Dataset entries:
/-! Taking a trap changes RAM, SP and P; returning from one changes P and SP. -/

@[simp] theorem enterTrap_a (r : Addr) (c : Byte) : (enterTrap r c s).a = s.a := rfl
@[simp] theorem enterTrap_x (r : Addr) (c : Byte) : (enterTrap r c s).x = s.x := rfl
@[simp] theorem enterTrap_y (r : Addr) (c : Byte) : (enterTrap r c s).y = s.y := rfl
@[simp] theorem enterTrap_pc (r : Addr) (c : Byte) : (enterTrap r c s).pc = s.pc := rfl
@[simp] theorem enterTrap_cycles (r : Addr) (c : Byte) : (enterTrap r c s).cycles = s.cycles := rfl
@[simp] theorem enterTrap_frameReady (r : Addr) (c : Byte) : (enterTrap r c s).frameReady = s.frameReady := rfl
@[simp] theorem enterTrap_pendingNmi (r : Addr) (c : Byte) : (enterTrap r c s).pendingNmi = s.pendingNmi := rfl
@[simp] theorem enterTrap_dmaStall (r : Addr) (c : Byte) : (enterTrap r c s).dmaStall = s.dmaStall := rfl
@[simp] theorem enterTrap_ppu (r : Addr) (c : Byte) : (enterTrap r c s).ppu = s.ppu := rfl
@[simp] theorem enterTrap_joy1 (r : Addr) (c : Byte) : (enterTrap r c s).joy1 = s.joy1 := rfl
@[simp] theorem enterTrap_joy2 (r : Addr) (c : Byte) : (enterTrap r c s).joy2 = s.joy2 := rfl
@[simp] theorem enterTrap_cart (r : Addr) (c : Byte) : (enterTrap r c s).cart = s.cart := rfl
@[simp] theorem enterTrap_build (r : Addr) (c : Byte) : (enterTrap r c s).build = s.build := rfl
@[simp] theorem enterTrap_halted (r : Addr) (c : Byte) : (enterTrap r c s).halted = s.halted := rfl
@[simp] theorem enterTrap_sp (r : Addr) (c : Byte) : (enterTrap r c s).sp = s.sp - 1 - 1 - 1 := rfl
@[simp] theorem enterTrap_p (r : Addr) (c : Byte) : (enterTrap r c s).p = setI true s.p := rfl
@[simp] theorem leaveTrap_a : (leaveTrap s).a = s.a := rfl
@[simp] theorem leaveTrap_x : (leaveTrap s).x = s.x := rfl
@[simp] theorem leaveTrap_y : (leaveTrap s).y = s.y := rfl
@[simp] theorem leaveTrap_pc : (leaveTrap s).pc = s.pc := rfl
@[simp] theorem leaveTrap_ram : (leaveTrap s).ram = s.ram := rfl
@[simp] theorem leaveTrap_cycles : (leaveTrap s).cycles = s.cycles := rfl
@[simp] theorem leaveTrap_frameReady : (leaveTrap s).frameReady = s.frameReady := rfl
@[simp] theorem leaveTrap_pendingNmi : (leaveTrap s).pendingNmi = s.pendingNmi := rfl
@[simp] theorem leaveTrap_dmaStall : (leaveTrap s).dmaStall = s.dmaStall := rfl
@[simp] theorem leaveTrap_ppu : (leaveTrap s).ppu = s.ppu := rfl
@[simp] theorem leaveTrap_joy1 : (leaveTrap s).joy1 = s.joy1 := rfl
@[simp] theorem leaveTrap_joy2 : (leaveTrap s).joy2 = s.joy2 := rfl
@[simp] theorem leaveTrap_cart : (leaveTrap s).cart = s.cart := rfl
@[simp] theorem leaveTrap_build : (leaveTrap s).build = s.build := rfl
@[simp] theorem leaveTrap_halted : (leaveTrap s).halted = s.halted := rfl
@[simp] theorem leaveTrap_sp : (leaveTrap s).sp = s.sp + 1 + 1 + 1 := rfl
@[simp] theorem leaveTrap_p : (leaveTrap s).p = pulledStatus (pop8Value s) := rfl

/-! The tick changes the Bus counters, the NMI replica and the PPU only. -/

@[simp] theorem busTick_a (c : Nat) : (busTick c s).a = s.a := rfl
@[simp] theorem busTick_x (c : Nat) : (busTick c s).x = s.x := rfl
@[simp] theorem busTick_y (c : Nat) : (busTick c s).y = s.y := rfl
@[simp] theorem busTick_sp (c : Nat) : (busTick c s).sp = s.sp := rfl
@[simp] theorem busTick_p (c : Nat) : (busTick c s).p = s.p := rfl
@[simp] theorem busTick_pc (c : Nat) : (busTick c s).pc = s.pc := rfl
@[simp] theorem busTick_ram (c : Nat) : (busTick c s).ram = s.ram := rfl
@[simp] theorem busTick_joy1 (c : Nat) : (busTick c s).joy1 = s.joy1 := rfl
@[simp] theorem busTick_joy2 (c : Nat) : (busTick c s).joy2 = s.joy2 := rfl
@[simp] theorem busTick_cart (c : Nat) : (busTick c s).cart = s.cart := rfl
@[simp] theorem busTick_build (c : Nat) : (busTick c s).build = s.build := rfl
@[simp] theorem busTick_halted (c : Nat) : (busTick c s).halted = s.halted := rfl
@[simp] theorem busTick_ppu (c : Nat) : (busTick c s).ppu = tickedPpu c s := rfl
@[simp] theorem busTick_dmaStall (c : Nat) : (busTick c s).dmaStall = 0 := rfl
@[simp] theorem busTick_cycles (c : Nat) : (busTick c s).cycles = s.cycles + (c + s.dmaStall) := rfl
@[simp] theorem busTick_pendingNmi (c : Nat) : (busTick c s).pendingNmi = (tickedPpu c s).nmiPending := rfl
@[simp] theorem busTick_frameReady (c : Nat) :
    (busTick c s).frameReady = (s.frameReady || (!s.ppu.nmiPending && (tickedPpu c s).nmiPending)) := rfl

### Your instructions
In the entries above, find each line with the word "cycles" and copy it.

### Answer to this problem
@[simp] theorem enterTrap_cycles (r : Addr) (c : Byte) : (enterTrap r c s).cycles = s.cycles := rfl
@[simp] theorem leaveTrap_cycles : (leaveTrap s).cycles = s.cycles := rfl
@[simp] theorem busTick_cycles (c : Nat) : (busTick c s).cycles = s.cycles + (c + s.dmaStall) := rfl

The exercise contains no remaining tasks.